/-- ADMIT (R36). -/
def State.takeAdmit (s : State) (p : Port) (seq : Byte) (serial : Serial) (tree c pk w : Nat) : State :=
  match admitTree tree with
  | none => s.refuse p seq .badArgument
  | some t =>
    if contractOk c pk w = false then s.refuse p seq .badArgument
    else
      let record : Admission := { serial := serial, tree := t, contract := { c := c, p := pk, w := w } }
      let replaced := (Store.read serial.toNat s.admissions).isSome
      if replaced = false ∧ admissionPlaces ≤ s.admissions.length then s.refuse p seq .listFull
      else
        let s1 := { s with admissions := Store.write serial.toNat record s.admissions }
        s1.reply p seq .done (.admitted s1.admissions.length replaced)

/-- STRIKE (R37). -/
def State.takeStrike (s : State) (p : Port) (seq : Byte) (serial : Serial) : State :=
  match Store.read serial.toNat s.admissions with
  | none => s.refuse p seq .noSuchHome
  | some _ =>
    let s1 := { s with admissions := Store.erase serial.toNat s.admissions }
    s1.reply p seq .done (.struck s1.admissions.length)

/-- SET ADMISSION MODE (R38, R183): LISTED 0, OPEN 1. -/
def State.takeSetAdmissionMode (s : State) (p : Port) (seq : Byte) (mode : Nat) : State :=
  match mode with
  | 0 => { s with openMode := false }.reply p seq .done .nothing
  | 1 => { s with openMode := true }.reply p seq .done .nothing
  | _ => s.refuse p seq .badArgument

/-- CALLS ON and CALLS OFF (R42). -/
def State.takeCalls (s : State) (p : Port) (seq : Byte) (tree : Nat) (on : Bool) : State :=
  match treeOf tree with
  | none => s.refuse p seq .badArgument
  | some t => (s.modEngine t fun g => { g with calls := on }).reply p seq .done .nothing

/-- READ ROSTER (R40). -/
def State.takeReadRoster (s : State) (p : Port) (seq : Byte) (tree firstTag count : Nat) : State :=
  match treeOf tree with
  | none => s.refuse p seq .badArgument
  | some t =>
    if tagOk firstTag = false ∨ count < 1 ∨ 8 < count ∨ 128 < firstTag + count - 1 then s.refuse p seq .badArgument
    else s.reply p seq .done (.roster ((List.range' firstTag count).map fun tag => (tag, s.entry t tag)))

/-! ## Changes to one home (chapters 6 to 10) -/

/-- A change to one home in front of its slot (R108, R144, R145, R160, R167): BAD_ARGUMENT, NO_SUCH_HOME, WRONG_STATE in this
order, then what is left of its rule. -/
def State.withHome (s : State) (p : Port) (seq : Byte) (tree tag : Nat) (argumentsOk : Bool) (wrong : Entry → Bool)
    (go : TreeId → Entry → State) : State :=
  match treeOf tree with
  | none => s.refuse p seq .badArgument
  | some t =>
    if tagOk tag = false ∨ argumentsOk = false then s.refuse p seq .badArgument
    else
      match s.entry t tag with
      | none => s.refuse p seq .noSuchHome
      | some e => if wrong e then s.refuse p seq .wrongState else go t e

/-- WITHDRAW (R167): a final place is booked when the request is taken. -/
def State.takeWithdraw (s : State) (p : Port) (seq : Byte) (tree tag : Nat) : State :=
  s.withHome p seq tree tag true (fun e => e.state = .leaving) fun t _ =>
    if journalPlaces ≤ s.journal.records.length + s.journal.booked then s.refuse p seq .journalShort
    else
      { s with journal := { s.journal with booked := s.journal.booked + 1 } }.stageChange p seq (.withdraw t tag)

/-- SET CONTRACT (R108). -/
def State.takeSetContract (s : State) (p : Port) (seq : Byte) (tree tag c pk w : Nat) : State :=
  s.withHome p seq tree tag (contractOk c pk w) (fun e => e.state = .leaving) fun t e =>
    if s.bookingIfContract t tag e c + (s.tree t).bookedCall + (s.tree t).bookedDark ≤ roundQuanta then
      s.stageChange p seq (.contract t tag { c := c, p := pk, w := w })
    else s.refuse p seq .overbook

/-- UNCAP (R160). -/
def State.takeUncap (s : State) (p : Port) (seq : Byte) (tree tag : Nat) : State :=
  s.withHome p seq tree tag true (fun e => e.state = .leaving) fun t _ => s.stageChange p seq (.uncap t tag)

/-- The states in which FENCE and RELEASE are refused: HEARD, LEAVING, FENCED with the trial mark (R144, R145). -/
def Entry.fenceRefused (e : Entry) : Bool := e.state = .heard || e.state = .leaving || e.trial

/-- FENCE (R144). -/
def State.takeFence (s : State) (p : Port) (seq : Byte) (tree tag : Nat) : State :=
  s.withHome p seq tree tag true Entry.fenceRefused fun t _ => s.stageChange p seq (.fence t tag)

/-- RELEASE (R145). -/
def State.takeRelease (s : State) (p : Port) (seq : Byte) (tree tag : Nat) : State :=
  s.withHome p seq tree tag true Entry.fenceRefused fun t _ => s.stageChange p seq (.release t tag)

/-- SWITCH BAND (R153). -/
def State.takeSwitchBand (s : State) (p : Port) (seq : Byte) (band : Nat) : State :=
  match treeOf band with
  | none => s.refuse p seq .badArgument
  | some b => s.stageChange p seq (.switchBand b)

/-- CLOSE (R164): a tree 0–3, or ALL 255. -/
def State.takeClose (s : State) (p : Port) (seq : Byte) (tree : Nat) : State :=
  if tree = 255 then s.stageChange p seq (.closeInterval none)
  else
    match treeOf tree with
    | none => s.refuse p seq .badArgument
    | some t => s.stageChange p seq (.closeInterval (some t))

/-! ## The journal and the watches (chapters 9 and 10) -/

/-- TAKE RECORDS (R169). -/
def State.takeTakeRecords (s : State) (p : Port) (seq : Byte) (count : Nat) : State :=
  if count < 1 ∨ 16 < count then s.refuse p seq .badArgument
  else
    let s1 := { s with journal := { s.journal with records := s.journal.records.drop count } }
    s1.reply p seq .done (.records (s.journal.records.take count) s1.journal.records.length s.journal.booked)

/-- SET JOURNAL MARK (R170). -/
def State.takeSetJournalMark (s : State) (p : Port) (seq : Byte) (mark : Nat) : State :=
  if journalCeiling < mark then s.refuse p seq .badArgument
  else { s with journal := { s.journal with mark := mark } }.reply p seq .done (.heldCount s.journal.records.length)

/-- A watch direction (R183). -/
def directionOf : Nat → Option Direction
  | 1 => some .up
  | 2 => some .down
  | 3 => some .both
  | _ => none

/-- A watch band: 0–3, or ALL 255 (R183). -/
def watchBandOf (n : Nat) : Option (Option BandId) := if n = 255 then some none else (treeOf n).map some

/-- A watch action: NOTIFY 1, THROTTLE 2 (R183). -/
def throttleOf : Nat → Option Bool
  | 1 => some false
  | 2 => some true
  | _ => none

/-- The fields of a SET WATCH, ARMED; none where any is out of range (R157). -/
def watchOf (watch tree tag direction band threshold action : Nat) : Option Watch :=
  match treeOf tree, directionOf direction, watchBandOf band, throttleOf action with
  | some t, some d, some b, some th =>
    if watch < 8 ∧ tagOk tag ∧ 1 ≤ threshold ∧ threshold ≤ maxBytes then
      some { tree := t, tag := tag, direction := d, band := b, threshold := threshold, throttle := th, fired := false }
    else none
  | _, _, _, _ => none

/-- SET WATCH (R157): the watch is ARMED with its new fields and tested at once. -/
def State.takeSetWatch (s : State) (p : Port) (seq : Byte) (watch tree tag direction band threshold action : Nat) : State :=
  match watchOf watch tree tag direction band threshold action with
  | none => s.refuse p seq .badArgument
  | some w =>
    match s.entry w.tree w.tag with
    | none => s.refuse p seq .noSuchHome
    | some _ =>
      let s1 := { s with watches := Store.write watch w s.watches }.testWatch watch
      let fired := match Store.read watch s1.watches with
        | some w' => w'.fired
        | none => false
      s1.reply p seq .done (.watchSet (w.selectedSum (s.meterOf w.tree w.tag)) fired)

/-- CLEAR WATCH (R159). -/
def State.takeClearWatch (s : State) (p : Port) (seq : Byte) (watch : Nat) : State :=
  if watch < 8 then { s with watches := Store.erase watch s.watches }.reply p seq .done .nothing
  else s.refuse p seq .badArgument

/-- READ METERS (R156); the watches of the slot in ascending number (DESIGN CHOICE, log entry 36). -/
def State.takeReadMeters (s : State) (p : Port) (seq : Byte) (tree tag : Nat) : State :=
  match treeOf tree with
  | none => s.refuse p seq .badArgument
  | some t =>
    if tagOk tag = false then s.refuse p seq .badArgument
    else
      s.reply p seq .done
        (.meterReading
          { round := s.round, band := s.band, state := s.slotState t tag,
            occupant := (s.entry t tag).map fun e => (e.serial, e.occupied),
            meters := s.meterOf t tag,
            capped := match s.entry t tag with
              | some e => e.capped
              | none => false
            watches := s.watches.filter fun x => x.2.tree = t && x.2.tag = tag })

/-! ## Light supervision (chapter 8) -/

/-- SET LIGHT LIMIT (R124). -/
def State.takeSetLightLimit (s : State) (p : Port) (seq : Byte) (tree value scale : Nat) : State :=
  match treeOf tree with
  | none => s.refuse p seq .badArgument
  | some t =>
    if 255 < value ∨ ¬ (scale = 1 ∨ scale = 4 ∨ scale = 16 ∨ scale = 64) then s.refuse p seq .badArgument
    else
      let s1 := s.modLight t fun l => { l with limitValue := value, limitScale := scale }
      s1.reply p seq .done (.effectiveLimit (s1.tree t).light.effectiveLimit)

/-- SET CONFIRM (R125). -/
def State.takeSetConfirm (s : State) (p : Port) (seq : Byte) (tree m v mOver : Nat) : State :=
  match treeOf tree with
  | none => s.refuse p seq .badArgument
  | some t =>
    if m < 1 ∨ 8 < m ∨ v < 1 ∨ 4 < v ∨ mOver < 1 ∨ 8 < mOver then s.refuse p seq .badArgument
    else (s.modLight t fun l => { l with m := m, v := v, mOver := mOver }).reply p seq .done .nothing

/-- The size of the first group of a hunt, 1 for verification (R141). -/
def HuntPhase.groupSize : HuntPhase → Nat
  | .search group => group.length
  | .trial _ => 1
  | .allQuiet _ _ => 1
:::::
# What is being asked
Take the lines from the first line of the listing to the line containing "match Store.read serial.toNat". Please print them exactly, ends included, with nothing else.

# Answer area
/-- ADMIT (R36). -/
def State.takeAdmit (s : State) (p : Port) (seq : Byte) (serial : Serial) (tree c pk w : Nat) : State :=
  match admitTree tree with
  | none => s.refuse p seq .badArgument
  | some t =>
    if contractOk c pk w = false then s.refuse p seq .badArgument
    else
      let record : Admission := { serial := serial, tree := t, contract := { c := c, p := pk, w := w } }
      let replaced := (Store.read serial.toNat s.admissions).isSome
      if replaced = false ∧ admissionPlaces ≤ s.admissions.length then s.refuse p seq .listFull
      else
        let s1 := { s with admissions := Store.write serial.toNat record s.admissions }
        s1.reply p seq .done (.admitted s1.admissions.length replaced)

/-- STRIKE (R37). -/
def State.takeStrike (s : State) (p : Port) (seq : Byte) (serial : Serial) : State :=
  match Store.read serial.toNat s.admissions with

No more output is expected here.